◆ **The input**

════════════════════

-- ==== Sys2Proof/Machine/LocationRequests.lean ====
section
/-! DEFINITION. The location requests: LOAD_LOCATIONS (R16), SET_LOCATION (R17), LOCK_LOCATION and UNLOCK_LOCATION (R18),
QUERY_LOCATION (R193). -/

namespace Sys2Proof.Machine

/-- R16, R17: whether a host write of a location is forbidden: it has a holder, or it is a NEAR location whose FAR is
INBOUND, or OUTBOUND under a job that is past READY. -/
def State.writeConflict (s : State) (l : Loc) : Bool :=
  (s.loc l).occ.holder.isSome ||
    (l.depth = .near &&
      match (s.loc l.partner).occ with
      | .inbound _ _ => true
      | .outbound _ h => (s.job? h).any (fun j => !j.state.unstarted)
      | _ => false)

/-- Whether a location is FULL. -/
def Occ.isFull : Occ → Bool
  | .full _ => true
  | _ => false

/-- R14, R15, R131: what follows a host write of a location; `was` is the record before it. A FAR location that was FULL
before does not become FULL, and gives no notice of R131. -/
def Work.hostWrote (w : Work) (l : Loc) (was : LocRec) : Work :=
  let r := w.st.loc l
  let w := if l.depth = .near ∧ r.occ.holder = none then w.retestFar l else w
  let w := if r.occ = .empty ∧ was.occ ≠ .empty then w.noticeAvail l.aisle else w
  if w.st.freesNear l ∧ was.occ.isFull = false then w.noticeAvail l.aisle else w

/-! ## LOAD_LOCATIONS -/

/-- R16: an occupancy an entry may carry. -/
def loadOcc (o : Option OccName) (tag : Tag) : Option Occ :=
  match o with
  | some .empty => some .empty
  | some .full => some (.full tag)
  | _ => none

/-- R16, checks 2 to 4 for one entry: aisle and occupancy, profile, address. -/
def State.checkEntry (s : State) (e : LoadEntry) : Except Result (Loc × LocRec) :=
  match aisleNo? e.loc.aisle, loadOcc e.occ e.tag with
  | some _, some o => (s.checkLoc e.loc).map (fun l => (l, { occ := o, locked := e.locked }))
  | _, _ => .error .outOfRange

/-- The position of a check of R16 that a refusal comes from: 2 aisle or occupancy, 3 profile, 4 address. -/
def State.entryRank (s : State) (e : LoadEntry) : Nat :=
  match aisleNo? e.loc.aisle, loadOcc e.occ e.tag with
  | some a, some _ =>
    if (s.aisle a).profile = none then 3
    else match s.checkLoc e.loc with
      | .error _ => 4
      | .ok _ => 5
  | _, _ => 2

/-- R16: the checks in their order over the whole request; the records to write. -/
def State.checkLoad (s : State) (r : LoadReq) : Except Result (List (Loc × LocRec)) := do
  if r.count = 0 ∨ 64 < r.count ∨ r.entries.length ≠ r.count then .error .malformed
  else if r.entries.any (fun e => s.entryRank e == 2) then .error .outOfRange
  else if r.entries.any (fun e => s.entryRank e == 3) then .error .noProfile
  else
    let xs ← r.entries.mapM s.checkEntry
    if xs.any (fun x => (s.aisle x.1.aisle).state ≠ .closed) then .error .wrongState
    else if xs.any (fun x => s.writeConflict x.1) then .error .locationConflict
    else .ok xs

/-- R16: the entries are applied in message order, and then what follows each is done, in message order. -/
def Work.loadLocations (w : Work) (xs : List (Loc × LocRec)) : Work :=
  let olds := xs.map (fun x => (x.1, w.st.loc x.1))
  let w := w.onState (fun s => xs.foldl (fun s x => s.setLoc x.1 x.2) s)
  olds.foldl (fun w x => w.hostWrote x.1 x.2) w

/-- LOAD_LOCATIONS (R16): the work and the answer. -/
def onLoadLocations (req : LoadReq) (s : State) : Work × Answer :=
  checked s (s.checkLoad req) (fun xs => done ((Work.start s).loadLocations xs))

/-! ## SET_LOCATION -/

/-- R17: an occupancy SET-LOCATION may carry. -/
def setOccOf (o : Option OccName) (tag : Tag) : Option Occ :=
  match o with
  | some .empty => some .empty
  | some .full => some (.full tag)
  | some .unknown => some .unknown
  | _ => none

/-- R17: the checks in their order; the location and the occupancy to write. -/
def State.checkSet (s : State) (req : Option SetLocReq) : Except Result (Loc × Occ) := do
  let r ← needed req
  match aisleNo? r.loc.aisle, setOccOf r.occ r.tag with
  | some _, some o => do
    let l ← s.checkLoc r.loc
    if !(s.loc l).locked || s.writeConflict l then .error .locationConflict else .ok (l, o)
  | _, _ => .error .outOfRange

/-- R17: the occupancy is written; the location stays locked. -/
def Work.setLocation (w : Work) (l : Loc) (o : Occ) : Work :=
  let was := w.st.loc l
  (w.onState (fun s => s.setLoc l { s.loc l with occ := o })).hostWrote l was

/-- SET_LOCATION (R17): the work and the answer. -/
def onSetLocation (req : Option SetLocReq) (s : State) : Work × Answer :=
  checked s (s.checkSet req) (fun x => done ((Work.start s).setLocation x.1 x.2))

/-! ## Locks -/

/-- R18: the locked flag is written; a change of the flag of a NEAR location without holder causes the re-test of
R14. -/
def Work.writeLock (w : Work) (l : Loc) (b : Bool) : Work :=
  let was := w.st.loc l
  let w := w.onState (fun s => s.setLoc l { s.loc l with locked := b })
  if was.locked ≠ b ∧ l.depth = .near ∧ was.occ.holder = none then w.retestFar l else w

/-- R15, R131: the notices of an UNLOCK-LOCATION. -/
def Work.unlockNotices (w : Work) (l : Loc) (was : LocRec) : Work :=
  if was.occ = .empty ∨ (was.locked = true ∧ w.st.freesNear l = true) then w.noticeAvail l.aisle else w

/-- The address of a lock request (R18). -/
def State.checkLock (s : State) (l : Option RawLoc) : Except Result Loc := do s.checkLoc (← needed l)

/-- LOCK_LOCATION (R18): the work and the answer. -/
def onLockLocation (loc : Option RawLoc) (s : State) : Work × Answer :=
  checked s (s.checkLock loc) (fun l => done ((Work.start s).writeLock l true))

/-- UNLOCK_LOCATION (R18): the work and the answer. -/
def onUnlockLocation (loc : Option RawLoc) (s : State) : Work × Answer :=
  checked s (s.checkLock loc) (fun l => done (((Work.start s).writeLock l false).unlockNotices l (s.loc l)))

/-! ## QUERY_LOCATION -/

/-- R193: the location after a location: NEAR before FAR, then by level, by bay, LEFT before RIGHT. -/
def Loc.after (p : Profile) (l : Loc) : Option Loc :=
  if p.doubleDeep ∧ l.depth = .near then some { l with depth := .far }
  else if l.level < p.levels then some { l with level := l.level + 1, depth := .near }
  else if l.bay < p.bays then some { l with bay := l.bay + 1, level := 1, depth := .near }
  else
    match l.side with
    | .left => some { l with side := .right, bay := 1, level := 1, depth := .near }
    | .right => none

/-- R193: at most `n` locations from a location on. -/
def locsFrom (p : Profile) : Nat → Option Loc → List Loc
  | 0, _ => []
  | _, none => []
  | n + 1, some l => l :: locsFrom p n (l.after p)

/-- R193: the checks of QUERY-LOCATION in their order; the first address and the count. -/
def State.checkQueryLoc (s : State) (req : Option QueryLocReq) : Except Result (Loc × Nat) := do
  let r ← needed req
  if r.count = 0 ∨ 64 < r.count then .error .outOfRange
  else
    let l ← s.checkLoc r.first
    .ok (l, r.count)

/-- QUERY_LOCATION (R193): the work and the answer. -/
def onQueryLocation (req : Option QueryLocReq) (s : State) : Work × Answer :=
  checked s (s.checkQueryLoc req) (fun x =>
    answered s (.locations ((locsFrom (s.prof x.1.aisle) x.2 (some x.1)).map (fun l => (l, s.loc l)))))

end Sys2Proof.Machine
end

════════════════════

◆ **What needs to be done**
The task calls for all lines in the entries that hold "isFull".

◆ **Reply**
def Occ.isFull : Occ → Bool
  if w.st.freesNear l ∧ was.occ.isFull = false then w.noticeAvail l.aisle else w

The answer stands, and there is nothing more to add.